Source records
"""

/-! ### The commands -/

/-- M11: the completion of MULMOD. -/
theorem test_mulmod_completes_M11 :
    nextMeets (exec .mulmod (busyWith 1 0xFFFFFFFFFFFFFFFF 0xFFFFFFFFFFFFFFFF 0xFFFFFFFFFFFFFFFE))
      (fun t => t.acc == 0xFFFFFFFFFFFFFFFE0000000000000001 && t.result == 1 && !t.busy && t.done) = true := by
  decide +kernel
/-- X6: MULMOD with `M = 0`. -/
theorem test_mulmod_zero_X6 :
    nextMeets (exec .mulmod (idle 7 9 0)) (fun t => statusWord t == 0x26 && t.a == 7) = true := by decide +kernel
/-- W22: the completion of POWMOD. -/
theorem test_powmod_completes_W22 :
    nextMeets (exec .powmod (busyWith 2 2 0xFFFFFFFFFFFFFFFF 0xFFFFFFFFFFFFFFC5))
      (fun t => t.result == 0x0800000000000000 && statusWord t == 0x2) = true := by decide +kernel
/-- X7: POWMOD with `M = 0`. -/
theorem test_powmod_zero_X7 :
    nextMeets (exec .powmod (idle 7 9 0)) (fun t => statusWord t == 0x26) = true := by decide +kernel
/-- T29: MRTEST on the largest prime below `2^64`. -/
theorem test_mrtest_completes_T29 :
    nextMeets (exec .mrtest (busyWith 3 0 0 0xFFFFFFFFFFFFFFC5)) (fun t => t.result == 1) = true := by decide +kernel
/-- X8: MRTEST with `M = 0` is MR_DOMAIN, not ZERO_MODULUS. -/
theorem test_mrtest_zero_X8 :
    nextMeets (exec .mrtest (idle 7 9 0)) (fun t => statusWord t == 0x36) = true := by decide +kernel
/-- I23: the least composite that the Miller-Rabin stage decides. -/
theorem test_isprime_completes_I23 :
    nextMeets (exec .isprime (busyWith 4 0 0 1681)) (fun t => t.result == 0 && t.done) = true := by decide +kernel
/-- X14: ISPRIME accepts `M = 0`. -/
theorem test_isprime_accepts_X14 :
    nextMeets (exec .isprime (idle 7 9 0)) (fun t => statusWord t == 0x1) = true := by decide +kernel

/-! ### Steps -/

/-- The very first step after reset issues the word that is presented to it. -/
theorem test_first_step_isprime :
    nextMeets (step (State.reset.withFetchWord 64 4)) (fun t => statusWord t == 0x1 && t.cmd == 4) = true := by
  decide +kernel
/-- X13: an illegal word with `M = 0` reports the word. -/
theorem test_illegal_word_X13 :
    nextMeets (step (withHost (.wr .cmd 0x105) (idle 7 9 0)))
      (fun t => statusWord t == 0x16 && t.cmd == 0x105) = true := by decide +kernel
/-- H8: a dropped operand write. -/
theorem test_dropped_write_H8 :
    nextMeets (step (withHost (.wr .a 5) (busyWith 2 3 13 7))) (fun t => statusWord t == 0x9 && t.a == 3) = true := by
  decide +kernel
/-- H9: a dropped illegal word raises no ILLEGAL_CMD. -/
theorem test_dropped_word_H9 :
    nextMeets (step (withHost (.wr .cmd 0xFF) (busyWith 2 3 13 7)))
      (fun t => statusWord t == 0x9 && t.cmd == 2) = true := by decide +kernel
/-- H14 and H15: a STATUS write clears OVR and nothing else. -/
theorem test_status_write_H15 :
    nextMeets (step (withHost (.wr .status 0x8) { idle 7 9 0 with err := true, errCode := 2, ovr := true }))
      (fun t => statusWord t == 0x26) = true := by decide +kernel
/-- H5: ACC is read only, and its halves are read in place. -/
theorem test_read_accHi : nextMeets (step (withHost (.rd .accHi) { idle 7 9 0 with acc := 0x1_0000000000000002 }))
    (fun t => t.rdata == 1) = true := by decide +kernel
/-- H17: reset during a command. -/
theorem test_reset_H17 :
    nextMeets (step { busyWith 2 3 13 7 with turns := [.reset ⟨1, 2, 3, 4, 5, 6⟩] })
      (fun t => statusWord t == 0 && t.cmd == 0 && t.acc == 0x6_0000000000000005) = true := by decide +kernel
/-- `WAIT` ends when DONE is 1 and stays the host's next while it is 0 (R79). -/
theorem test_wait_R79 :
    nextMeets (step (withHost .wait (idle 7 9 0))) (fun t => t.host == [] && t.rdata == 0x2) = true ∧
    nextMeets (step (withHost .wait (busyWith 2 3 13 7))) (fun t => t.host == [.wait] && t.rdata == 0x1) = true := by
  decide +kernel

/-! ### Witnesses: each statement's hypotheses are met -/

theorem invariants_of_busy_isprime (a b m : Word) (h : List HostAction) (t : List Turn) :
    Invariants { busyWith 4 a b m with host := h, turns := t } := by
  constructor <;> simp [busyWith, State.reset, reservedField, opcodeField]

"""

== Problem to solve ==
Write out again exactly the lines that run from the one holding "theorem test_read_accHi : nextMeets" through the last line of the data; omit all other lines.

== Written response ==
theorem test_read_accHi : nextMeets (step (withHost (.rd .accHi) { idle 7 9 0 with acc := 0x1_0000000000000002 }))
    (fun t => t.rdata == 1) = true := by decide +kernel
/-- H17: reset during a command. -/
theorem test_reset_H17 :
    nextMeets (step { busyWith 2 3 13 7 with turns := [.reset ⟨1, 2, 3, 4, 5, 6⟩] })
      (fun t => statusWord t == 0 && t.cmd == 0 && t.acc == 0x6_0000000000000005) = true := by decide +kernel
/-- `WAIT` ends when DONE is 1 and stays the host's next while it is 0 (R79). -/
theorem test_wait_R79 :
    nextMeets (step (withHost .wait (idle 7 9 0))) (fun t => t.host == [] && t.rdata == 0x2) = true ∧
    nextMeets (step (withHost .wait (busyWith 2 3 13 7))) (fun t => t.host == [.wait] && t.rdata == 0x1) = true := by
  decide +kernel

/-! ### Witnesses: each statement's hypotheses are met -/

theorem invariants_of_busy_isprime (a b m : Word) (h : List HostAction) (t : List Turn) :
    Invariants { busyWith 4 a b m with host := h, turns := t } := by
  constructor <;> simp [busyWith, State.reset, reservedField, opcodeField]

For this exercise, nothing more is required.